→ Description of the task
Of the lines below, report only those that contain "gatesFor".

Entries taken from a collection:
/-- The steps of S3: both images go, the registers are saved, and everything but always-on and Control SRAM is
lost. -/
def State.enterS3 (s : State) : State :=
  let s := (s.cancelStart.saveRegs).pllsOff [1, 2, 3, 4, 5, 6, 7, 8]
  let z := State.reset
  let s := (List.range 2).foldl (fun s p => s.portDown (fin2 p)) s
  let s := s.notReady [2, 3, 4, 5, 6, 7, 8, 9, 10, 11, 12, 13, 14, 15, 16, 17, 18]
  { s with
    mem := keptMem s.mem, poison := [], upsets := [], wbQueue := [], cnt := [], facets := z.facets, sched := z.sched
    ap := { z.ap with full := s.ap.full, sealed := s.ap.sealed }
    hbm := { z.hbm with
      phase := if s.hbm.phase = .failed then .failed else .off
      credited := s.hbm.credited, rate := s.hbm.rate
      marks := s.hbm.marks.map (fun m => { m with stale := m.stale || m.part.isSome }) }
    dma := z.dma, tmplStatus := [], exp := z.exp, cnd := z.cnd, img := { z.img with theta := s.img.theta }
    wav := { z.wav with
      halted := s.wav.halted, standing := if s.wav.halted then s.wav.standing else none
      conv := z.wav.conv.zipWith (fun a b => { a with failed := b.failed }) s.wav.conv }
    net := { s.net with ptp := { s.net.ptp with
      state := .free, slave := none, masters := z.net.ptp.masters, master := none, gm := none, syncWait := none, good := 0, bad := 0
      reqAt := z.net.ptp.reqAt, respWait := z.net.ptp.respWait } }
    beam := { s.beam with peers := s.beam.peers.map (fun p => { p with
      up := false, epoch := if p.up then (p.epoch + 1) % 4294967296 else p.epoch
      unacked := [], waiting := [], txSeq := 0, rxSeq := 0, rtoUs := 100, expiries := 0 }), remote := [] }
    host := s.host.throughS3
    jnl := { s.jnl with mirrorFrom := s.jnl.head, mirrorNext := s.jnl.head }
    err := { s.err with snap := none, shadow := none, snapCount := 0, made := [] }
    trust := { s.trust with calDigest := none }
    tk := { s.tk with tickLatch := none, timeLatch := none, stepPending := none, pendingRate := none }
    pwr := { s.pwr.coreOff s.tk.now with
      enMain := false, pgoodMain := false, mainSeen := false, facetsWait := false } }

/-- A node that a sleep state does not want is still on: its gating has been refused. -/
def State.gateHeld (s : State) : Bool := (List.range 36).any (fun n => s.pwr.gates.getLsbD n && !s.wantNode n)

/-- The gating that a sleep state asks for, requested before its entry commits (R435). -/
def State.gatesFor (s : State) (n : Nat) : State := (s.updPwr (fun p => { p with phase := .asleep n })).syncGates srcPower

/-- Entry to a sleep state from its commit on. -/
def State.commitSleep (s : State) (n : Nat) : State :=
  let t := if n = 1 then s.enterS1 else if n = 2 then s.enterS2 else s.enterS3
  (t.updPwr (fun p => { p with phase := .asleep n, sleepAt := s.tk.now })).syncGates srcPower

/-- SLEEP_ENTRY (R433 to R435): the test of idleness and the gating, either of which may abandon the entry, and entry to the
state that is due, deeper than the one the device is in. -/
def execSleepEntry (s : State) : Host.Outcome State Fault Refusal :=
  let awake := match s.pwr.phase with
    | .running => s.isReady 3
    | .asleep _ => s.pwr.exit.isNone
    | _ => false
  if !awake then .next s
  else
    let s := s.noteIdle
    let n := s.sleepTarget
    if !s.idle || n ≤ s.pwr.sleep then .next s
    else
      let g := s.gatesFor n
      let back := g.updPwr (fun p => { p with phase := s.pwr.phase })
      .next (if g.gateHeld then (back.syncGates srcPower).idleReset else back.commitSleep n)
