-- ==== Sys2Proof/Machine/Core.lean ====
section
/-! DEFINITION. The machine as the host runs it. -/

def Sys2Proof.core : Host.Core := { State := Sys2Proof.Machine.State, Fault := Sys2Proof.Machine.Fault, Refusal := Sys2Proof.Machine.Refusal, step := Sys2Proof.Machine.step, reset := Sys2Proof.Machine.State.reset }
end

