/-- STATS (stats), READ_COUNTERS (readCounters), READ_JOURNAL (readJournal) and ATTEST (attest) run in the background
with what they will write (what ATTEST holds is the head of its report; READ_JOURNAL reads its entries at once), and
LOAD_SCHEDULE (loadSchedule) with its check (02 R55; 12 R339, R359; 14 R413; 16 R462, R465). Background commands end (02
R57; 12 R339; 14 R401, R413): at LOAD_SCHEDULE_CHECKED (loadScheduleChecked) an image is staged or its status is
reported; at BACKGROUND_RESULT_WRITTEN (backgroundResultWritten) and ATTEST_SIGNED (attestSigned) a result goes to its
DST, which may have come under protection since and then takes nothing (log 152: CMD_BAD_ARGS), and the command
completes with its length; at UPDATE_FIRMWARE_WRITTEN (updateFirmwareWritten) the other slot holds the image. These four
rows complete in every state. -/
def Obligations.BackgroundCommands : Prop :=
  (∀ (flags : Half) (seq : Word) (dst : DWord) (len : Word) (s : State),
    (∀ im, let d : Desc := ⟨.stats dst len, flags, seq⟩
      s.Takes d → s.sched.active = some im → (s.figures im).length ≤ len.toNat →
      (s.begun d).dstOk dst.toNat (s.figures im).length = true →
      exec (.stats flags seq dst len) s = .next (s.holding d (s.figures im) 0)) ∧
    (∀ sh, let d : Desc := ⟨.readCounters dst len, flags, seq⟩
      s.Takes d → s.err.shadow = some sh → sh.dump.length ≤ len.toNat →
      (s.begun d).dstOk dst.toNat sh.dump.length = true →
      exec (.readCounters flags seq dst len) s = .next (s.holding d sh.dump sh.tick)) ∧
    (∀ first : DWord, let d : Desc := ⟨.readJournal first len dst, flags, seq⟩
      s.Takes d → 1 ≤ len.toNat → len.toNat ≤ 65536 → s.jnl.ringFrom ≤ first.toNat →
      first.toNat + len.toNat ≤ s.jnl.head → (s.begun d).dstOk dst.toNat (64 * len.toNat) = true →
      (∀ i < len.toNat, s.plainRange (journalBase + (first.toNat + i) % 16384 * 64) 64 = true) →
      exec (.readJournal flags seq first len dst) s = .next (s.holding d ((List.range len.toNat).flatMap (fun i =>
        (s.admitted d).readB (journalBase + (first.toNat + i) % 16384 * 64) 64)) s.jnl.head)) ∧
    (∀ nonce : List Byte, let d : Desc := ⟨.attest (fitBytes 32 nonce) dst len, flags, seq⟩
      let n := 0x4300 + (s.certBytes (bitOf flags.toNat 0)).length
      s.Takes d → n ≤ len.toNat → (s.begun d).dstOk dst.toNat n = true → s.identityLost = false →
      exec (.attest flags seq nonce dst len) s = .next (s.holding d
        (s.reportHead (s.accepted d) (fitBytes 32 nonce)) 0)) ∧
    (∀ size : DWord, let d : Desc := ⟨.loadSchedule dst size, flags, seq⟩
      s.Takes d → s.loadBusy = false →
      exec (.loadSchedule flags seq dst size) s = .next (s.begun d))) ∧
  (∀ (op : Half) (ok : Bool) (s : State),
    (∃ t, exec .loadScheduleChecked s = .next t ∧ State.Only [.freeCtr, .out, .upsets, .mem, .poison, .wbQueue,
      .cnt, .sched, .hbm, .img, .host, .jnl, .err, .idle] s t) ∧
    (∃ t, exec (.backgroundResultWritten op) s = .next t ∧ State.Only [.out, .upsets, .mem, .poison, .wbQueue, .cnt,
      .hbm, .host, .jnl, .idle] s t) ∧
    (∃ t, exec .attestSigned s = .next t ∧ State.Only [.out, .upsets, .mem, .poison, .wbQueue, .cnt, .hbm, .host,
      .jnl, .idle] s t) ∧
    (∃ t, exec (.updateFirmwareWritten ok) s = .next t ∧ State.Only [.freeCtr, .out, .mem, .cnt, .host, .jnl,
      .trust, .idle] s t)) ∧
  (∀ (a : Accepted) (s : State),
    (∀ addr len : DWord, s.bgOf 0x01 = some a → a.desc.cmd = .loadSchedule addr len →
      s.imageRangeOk addr.toNat len.toNat = true →
      let w := s.readControl addr.toNat len.toNat
      let m := img0Of addr.toNat w.1
      let st := w.2.admitImage m
      exec .loadScheduleChecked s = .next (if st = 0 then
          State.completeLater { w.2 with sched := { w.2.sched with staged := some m.image } } a 0
            (leBytes 4 m.image.id ++ leBytes 4 m.image.version ++ (sha384 w.1).take 8) (sha384 w.1)
        else w.2.completeLater a st [] (sha384 w.1)).noteIdle) ∧
    (∀ (op : Half) (dst : DWord) (len : Word), s.bgOf op.toNat = some a →
      a.desc.cmd = .stats dst len ∨ a.desc.cmd = .readCounters dst len ∨ (∃ first, a.desc.cmd = .readJournal first len dst) →
      a.data ≠ [] →
      (s.dstOk dst.toNat a.data.length = false →
        exec (.backgroundResultWritten op) s = .next (s.completeLater a 0x0010 [] []).noteIdle) ∧
      (s.dstOk dst.toNat a.data.length = true → s.classPasses .status a.data.length = true → ∃ v res,
        exec (.backgroundResultWritten op) s = .next (v.completeLater a 0 res []).noteIdle ∧
        (placeOf dst.toNat = .host → Memory.wf s.mem = true → dst.toNat % 32 = 0 → a.data.length % 32 = 0 →
          a.bads = [] →
          v.readB dst.toNat a.data.length = a.data ∧
          ∀ x, x < dst.toNat ∨ dst.toNat + a.data.length ≤ x → SMap.get 0 v.mem x = SMap.get 0 s.mem x) ∧
        (∀ n, a.desc.cmd = .stats dst n → res = leBytes 4 a.data.length) ∧
        State.Only [.upsets, .mem, .poison, .wbQueue, .cnt, .hbm, .host] s v)) ∧
    (∀ (nonce : List Byte) (dst : DWord) (len : Word), s.bgOf 0x0D = some a → a.desc.cmd = .attest nonce dst len →
      let r := s.attestReport a
      s.dstOk dst.toNat r.length = true → s.classPasses .status r.length = true →
      ∃ v, exec .attestSigned s = .next (v.completeLater a 0 (leBytes 4 r.length) (sha384 r)).noteIdle ∧
        State.Only [.upsets, .mem, .poison, .wbQueue, .cnt, .hbm, .host] s v) ∧
    (∀ ok : Bool, s.trust.update = some a → ∃ v, exec (.updateFirmwareWritten ok) s = .next (v.completeLater a
        (if ok then 0 else 0x0616) (if ok then leBytes 1 (1 - s.trust.slot) else []) (sha384 a.data)).noteIdle ∧
      v.trust.update = none ∧ v.trust.pending = (if ok then some (1 - s.trust.slot) else s.trust.pending) ∧
      (ok = true → SMap.wf 0xFF s.trust.flash = true →
        v.flashBytes (slotBase (1 - s.trust.slot)) a.data.length = a.data) ∧
      State.Only [.freeCtr, .trust] s v))
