-- ==== Sys2Proof/Laws/Frame.lean ====
section
/-! SUPPORT. Frames: which fields of State differ between two states. -/

set_option Elab.async false

namespace Sys2Proof.Machine

theorem Field.same_refl (f : Field) (s : State) : f.same s s := by cases f <;> rfl

theorem Field.same_trans {f : Field} {s t u : State} (h : f.same s t) (h' : f.same t u) : f.same s u := by
  cases f <;> exact h'.trans h

variable {m l : List Field} {s t u : State}

theorem State.Only.refl (m : List Field) (s : State) : State.Only m s s := fun f _ => f.same_refl s

theorem State.Only.trans (h : State.Only m s t) (h' : State.Only m t u) : State.Only m s u :=
  fun f hf => Field.same_trans (h f hf) (h' f hf)

theorem State.Only.mono (h : State.Only l s t) (hl : l ⊆ m) : State.Only m s t :=
  fun f hf => h f (fun q => hf (hl q))

/-- A change of the fields of `l` on top of earlier ones. -/
theorem State.Only.upd (h : State.Only m s t) (h' : State.Only l t u) (hl : l ⊆ m) : State.Only m s u :=
  h.trans (h'.mono hl)

/-! ### Outcomes -/

theorem keeps_next {P : State → Prop} {s : State} (h : P s) : Keeps P (.next s) := h

theorem keeps_mono {P Q : State → Prop} {o : Host.Outcome State Fault Refusal} (h : Keeps P o) (hi : ∀ t, P t → Q t) :
    Keeps Q o := by
  cases o with
  | next t => exact hi t h
  | fault f => trivial
  | refused r => trivial

end Sys2Proof.Machine
end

→ Expected output
def State.gatesFor (s : State) (n : Nat) : State := (s.updPwr (fun p => { p with phase := .asleep n })).syncGates srcPower
      let g := s.gatesFor n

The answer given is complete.